### About this exercise
Once you reach the line that holds "else List.replicate c.laneK 0" in the listing below, output it and every line after it through the line that holds "(List.range c.cmLanes).foldl (fun", word for word.

====

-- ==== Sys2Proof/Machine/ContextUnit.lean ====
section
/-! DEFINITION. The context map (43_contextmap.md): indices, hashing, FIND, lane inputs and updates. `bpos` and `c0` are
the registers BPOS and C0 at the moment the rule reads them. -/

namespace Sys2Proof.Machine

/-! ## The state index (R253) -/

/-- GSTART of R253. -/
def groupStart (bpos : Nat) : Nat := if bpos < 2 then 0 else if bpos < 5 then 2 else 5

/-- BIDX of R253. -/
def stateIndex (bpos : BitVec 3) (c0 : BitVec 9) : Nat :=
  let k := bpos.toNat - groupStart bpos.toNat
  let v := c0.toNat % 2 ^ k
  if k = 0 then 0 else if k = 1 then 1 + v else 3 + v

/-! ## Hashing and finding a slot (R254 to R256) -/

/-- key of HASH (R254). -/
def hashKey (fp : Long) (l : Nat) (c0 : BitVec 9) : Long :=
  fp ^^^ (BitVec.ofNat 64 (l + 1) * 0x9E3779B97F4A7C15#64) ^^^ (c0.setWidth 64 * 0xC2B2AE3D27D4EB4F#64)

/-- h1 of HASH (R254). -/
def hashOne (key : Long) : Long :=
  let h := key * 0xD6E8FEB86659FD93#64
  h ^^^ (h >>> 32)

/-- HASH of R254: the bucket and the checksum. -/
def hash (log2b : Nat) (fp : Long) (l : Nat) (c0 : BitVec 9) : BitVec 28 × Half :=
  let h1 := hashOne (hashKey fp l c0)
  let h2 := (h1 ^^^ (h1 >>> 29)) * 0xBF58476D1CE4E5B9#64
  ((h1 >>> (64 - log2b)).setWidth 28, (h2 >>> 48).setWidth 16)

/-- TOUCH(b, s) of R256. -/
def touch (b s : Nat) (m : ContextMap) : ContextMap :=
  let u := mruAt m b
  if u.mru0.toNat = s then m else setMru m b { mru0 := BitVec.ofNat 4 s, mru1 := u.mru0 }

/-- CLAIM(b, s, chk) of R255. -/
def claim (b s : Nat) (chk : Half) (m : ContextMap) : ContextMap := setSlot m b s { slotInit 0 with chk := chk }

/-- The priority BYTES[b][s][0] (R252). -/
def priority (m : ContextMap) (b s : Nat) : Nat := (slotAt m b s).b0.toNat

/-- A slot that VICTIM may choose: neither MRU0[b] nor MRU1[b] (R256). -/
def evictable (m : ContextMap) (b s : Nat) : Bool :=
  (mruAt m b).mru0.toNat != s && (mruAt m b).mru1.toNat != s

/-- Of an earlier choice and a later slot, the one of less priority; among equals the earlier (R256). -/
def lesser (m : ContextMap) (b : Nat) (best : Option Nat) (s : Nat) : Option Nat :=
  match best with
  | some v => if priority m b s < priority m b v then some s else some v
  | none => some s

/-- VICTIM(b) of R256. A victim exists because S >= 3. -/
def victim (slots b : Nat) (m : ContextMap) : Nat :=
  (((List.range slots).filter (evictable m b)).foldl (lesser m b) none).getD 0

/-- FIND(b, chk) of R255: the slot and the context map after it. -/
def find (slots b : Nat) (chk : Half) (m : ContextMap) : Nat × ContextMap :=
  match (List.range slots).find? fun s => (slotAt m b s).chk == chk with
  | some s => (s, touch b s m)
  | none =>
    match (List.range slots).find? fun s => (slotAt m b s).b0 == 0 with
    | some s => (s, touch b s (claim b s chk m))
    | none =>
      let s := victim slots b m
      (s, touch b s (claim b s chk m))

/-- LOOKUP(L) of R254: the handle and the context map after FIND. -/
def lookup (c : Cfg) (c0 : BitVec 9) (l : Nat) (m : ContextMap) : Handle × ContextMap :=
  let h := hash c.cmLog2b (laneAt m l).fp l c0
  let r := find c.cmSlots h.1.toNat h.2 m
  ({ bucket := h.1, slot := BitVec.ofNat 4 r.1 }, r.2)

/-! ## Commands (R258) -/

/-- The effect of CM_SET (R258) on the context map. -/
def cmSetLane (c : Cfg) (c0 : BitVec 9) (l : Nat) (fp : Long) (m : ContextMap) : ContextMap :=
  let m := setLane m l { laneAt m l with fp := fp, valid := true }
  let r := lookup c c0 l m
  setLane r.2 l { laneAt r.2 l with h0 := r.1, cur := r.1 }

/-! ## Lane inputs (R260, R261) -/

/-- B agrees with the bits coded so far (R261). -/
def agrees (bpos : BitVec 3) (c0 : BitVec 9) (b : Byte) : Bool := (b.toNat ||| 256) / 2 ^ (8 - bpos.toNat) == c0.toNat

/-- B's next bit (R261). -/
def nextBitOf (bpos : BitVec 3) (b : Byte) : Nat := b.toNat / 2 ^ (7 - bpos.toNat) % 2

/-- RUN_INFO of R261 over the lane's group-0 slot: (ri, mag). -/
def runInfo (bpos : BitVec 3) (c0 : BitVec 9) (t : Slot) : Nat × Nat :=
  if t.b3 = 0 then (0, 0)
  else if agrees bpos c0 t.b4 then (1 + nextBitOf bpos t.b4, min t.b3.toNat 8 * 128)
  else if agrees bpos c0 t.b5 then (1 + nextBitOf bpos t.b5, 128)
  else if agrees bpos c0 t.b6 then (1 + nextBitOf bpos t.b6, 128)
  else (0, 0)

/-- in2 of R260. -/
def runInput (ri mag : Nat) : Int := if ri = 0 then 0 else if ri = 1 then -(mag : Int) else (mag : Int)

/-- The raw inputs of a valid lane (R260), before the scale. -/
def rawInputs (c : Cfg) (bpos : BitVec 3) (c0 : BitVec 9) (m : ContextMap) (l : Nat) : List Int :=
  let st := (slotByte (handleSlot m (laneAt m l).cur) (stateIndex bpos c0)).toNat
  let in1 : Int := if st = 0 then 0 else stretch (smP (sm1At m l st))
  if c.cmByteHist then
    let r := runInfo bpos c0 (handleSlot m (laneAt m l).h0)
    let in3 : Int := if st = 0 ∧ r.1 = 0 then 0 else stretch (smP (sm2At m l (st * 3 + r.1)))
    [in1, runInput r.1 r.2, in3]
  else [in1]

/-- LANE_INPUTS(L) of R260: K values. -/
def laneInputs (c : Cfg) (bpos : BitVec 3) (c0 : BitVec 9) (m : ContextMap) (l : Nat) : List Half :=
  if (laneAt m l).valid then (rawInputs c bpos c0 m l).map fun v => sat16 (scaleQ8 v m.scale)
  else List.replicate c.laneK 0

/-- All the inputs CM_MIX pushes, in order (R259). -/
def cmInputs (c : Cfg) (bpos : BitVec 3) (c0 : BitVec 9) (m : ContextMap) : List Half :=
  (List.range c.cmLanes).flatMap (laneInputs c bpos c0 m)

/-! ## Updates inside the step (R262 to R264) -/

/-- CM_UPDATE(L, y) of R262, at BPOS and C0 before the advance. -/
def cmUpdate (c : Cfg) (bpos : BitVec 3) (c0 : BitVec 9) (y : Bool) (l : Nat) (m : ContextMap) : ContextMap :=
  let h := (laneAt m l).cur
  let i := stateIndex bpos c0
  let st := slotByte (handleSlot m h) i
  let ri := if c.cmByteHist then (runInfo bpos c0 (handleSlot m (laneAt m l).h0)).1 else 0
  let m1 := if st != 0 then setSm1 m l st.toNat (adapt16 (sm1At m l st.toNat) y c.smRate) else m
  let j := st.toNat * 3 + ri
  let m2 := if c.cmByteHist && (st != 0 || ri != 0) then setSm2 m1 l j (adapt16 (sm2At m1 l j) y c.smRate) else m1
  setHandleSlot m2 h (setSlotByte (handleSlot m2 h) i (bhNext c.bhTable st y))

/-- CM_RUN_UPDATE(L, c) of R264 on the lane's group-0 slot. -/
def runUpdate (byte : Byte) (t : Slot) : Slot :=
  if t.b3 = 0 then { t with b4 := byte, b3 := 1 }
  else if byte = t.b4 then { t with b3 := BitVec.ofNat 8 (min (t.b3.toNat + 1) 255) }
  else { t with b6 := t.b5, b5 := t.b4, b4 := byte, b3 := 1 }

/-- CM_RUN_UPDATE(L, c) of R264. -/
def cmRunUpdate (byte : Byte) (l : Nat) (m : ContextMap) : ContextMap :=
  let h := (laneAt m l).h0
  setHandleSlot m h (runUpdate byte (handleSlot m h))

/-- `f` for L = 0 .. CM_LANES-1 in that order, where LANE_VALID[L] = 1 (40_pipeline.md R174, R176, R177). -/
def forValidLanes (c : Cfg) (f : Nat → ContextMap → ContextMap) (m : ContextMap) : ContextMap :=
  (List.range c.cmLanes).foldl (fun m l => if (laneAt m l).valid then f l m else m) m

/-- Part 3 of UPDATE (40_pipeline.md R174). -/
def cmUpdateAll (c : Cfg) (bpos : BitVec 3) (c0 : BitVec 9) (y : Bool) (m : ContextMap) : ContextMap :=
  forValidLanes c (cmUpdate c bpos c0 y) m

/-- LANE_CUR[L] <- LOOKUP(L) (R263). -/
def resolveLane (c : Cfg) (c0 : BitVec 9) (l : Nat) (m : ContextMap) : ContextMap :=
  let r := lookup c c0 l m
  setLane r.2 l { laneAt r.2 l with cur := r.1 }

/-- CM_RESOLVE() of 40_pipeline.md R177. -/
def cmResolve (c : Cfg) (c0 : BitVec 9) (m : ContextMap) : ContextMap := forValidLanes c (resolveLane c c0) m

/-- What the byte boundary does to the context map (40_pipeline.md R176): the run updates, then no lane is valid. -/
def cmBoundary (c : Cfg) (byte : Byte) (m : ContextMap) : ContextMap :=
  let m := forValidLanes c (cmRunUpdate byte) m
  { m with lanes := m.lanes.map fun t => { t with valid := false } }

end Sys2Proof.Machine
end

====

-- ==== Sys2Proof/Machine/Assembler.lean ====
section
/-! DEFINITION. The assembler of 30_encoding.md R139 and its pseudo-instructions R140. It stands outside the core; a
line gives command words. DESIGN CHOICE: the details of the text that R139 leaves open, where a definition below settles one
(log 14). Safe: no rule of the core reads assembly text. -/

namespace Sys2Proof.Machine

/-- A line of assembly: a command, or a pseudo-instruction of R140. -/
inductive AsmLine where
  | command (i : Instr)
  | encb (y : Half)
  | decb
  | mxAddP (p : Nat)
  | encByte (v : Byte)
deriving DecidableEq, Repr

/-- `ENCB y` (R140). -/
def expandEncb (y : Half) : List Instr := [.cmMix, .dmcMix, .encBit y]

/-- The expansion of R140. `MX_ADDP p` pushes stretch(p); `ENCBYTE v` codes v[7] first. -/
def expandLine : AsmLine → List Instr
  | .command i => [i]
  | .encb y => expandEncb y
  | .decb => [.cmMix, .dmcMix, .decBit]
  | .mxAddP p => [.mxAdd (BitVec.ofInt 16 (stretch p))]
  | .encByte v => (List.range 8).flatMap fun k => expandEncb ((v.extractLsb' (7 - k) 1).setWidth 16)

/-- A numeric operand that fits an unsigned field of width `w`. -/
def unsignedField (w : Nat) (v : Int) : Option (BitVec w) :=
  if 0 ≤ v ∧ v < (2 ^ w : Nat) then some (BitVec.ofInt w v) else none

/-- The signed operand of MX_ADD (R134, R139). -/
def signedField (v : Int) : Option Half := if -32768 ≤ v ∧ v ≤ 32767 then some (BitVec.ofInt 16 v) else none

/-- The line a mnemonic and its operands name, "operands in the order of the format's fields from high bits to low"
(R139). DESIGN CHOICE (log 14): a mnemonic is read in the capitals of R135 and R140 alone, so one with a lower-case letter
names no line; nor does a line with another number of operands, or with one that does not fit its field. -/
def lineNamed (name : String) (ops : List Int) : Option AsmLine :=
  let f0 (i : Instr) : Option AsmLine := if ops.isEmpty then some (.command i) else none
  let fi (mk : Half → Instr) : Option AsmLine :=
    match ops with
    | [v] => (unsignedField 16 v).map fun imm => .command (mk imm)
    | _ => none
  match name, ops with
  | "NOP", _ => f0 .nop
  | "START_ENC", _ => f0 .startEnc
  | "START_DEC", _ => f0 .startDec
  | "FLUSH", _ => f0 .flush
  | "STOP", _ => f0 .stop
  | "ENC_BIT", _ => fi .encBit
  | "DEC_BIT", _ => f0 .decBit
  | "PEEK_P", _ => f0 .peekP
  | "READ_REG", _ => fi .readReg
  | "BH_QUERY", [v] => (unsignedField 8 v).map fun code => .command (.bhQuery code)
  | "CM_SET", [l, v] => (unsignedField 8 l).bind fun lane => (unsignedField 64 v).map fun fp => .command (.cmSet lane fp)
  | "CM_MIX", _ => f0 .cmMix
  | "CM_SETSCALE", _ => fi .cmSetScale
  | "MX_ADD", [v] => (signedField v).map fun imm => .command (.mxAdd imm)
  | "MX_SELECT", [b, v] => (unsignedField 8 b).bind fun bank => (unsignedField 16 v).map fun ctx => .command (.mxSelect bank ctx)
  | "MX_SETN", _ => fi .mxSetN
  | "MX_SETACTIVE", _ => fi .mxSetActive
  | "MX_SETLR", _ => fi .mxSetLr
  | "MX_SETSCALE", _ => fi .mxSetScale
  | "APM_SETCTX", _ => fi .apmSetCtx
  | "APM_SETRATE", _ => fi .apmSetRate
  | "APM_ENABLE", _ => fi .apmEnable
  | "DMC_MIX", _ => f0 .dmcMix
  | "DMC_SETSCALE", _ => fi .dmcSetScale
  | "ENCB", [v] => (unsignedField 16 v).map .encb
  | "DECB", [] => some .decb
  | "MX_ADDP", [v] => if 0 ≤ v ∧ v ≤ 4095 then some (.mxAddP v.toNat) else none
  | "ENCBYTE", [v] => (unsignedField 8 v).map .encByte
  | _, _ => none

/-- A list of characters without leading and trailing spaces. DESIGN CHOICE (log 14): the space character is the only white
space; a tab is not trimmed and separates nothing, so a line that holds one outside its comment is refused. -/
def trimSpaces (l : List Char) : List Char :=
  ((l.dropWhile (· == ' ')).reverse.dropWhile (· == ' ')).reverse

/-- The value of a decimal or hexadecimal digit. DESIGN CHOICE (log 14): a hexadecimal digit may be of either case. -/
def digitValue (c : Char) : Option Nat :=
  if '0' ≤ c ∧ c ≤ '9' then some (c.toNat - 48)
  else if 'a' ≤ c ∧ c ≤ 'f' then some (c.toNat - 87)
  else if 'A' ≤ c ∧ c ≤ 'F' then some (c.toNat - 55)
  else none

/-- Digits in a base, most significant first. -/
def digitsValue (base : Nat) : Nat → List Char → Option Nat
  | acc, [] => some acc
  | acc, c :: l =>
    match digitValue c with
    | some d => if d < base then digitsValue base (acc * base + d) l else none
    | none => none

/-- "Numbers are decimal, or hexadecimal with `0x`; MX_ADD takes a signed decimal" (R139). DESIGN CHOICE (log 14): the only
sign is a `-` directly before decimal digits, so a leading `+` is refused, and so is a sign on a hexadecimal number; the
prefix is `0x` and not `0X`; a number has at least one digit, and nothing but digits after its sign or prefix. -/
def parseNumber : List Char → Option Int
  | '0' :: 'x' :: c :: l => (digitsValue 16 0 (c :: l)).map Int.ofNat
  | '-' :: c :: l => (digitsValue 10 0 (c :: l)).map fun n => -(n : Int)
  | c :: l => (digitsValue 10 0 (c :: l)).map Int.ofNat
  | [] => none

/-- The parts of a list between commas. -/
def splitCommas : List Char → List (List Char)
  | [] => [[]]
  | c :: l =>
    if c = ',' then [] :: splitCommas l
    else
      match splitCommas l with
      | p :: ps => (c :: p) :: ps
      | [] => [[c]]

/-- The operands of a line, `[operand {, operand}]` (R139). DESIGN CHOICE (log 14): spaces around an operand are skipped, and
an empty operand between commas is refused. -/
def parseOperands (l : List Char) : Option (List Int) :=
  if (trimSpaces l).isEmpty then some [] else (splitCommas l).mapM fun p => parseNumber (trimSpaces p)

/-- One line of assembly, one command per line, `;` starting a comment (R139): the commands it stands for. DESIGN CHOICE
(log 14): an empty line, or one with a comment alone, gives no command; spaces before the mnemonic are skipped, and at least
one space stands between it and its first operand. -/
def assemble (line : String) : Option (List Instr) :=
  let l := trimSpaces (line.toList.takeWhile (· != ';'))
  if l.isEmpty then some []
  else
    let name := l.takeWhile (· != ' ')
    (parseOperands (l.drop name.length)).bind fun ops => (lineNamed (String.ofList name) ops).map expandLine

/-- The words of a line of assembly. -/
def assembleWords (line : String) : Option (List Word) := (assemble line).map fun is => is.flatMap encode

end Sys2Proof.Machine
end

====

### Solution
  else List.replicate c.laneK 0

/-- All the inputs CM_MIX pushes, in order (R259). -/
def cmInputs (c : Cfg) (bpos : BitVec 3) (c0 : BitVec 9) (m : ContextMap) : List Half :=
  (List.range c.cmLanes).flatMap (laneInputs c bpos c0 m)

/-! ## Updates inside the step (R262 to R264) -/

/-- CM_UPDATE(L, y) of R262, at BPOS and C0 before the advance. -/
def cmUpdate (c : Cfg) (bpos : BitVec 3) (c0 : BitVec 9) (y : Bool) (l : Nat) (m : ContextMap) : ContextMap :=
  let h := (laneAt m l).cur
  let i := stateIndex bpos c0
  let st := slotByte (handleSlot m h) i
  let ri := if c.cmByteHist then (runInfo bpos c0 (handleSlot m (laneAt m l).h0)).1 else 0
  let m1 := if st != 0 then setSm1 m l st.toNat (adapt16 (sm1At m l st.toNat) y c.smRate) else m
  let j := st.toNat * 3 + ri
  let m2 := if c.cmByteHist && (st != 0 || ri != 0) then setSm2 m1 l j (adapt16 (sm2At m1 l j) y c.smRate) else m1
  setHandleSlot m2 h (setSlotByte (handleSlot m2 h) i (bhNext c.bhTable st y))

/-- CM_RUN_UPDATE(L, c) of R264 on the lane's group-0 slot. -/
def runUpdate (byte : Byte) (t : Slot) : Slot :=
  if t.b3 = 0 then { t with b4 := byte, b3 := 1 }
  else if byte = t.b4 then { t with b3 := BitVec.ofNat 8 (min (t.b3.toNat + 1) 255) }
  else { t with b6 := t.b5, b5 := t.b4, b4 := byte, b3 := 1 }

/-- CM_RUN_UPDATE(L, c) of R264. -/
def cmRunUpdate (byte : Byte) (l : Nat) (m : ContextMap) : ContextMap :=
  let h := (laneAt m l).h0
  setHandleSlot m h (runUpdate byte (handleSlot m h))

/-- `f` for L = 0 .. CM_LANES-1 in that order, where LANE_VALID[L] = 1 (40_pipeline.md R174, R176, R177). -/
def forValidLanes (c : Cfg) (f : Nat → ContextMap → ContextMap) (m : ContextMap) : ContextMap :=
  (List.range c.cmLanes).foldl (fun m l => if (laneAt m l).valid then f l m else m) m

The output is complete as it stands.